Stored data entries
====================
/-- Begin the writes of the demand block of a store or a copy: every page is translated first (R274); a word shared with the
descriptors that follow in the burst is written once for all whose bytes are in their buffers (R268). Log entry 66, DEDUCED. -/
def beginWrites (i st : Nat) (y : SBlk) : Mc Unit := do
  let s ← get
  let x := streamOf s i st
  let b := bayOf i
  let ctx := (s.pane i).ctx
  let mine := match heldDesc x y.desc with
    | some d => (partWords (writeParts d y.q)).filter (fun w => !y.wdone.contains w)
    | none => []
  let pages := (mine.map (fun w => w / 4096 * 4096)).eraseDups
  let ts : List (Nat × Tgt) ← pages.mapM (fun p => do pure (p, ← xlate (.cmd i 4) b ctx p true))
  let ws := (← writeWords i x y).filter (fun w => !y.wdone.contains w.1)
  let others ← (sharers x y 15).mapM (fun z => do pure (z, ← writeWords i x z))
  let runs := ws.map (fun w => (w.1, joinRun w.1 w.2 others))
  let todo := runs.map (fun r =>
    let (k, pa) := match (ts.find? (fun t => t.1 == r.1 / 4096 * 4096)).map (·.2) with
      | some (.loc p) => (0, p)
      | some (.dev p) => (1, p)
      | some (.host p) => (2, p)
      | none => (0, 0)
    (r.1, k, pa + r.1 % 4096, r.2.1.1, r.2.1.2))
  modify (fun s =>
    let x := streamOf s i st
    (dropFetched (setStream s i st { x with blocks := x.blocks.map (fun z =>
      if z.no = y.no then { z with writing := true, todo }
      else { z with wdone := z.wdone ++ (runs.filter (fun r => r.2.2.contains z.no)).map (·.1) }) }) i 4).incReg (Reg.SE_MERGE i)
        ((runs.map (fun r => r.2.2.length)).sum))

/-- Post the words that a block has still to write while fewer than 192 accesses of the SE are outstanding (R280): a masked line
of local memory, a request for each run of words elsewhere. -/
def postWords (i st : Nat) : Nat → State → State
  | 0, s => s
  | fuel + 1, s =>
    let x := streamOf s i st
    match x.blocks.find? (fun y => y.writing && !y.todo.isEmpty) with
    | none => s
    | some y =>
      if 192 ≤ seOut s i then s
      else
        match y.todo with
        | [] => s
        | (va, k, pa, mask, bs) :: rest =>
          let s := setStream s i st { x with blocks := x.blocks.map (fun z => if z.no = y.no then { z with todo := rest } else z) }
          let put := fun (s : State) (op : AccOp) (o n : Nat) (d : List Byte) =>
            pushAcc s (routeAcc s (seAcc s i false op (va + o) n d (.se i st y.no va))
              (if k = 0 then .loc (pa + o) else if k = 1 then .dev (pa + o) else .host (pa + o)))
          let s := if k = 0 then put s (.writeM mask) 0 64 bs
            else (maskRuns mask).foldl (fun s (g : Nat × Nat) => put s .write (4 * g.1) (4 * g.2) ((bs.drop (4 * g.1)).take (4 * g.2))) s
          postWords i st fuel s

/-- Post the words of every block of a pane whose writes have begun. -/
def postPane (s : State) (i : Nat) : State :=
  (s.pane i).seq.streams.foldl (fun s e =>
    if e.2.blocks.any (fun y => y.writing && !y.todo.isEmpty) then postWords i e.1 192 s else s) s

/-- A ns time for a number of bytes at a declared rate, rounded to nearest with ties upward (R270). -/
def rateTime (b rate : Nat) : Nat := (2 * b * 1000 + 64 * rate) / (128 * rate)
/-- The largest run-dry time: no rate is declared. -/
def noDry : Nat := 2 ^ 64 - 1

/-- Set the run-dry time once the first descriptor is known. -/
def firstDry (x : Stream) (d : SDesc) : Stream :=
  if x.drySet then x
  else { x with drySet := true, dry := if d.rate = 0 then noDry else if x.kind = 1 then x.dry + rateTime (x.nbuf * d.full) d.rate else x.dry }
====================
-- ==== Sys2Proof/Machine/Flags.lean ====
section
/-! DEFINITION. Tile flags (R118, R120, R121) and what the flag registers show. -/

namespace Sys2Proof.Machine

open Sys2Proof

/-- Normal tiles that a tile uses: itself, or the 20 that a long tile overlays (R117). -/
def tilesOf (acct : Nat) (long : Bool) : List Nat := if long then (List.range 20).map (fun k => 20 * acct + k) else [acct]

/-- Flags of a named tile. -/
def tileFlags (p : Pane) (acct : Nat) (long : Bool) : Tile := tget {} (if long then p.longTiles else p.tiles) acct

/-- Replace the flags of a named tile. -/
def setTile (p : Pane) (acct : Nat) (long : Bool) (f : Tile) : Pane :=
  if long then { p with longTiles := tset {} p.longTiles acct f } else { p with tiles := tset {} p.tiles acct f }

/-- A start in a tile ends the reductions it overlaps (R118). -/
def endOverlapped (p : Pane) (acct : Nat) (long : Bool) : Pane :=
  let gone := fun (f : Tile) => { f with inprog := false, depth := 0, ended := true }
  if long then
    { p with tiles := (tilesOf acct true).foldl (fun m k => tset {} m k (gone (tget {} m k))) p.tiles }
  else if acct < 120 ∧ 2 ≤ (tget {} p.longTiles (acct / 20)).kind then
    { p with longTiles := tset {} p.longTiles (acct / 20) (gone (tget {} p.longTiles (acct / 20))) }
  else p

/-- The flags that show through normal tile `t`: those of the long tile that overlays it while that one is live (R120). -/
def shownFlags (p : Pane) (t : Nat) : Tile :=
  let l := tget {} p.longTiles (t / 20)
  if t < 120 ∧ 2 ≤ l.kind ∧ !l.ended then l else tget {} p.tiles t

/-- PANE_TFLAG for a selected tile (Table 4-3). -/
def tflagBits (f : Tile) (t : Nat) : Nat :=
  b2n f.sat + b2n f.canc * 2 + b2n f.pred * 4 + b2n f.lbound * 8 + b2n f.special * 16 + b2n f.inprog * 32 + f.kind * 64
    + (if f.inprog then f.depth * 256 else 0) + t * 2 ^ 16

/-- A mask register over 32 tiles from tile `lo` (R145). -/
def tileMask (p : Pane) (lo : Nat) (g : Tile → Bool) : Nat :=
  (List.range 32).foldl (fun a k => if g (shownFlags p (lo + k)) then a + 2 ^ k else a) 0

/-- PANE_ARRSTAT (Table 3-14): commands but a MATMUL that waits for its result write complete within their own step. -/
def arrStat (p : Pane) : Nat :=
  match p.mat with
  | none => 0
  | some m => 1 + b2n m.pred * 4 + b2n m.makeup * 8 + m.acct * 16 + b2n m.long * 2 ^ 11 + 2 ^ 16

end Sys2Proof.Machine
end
====================
- **Activity**
Only the lines above that hold "noDry" are wanted. Show every one of them.

- **The answer**
def noDry : Nat := 2 ^ 64 - 1
  else { x with drySet := true, dry := if d.rate = 0 then noDry else if x.kind = 1 then x.dry + rateTime (x.nbuf * d.full) d.rate else x.dry }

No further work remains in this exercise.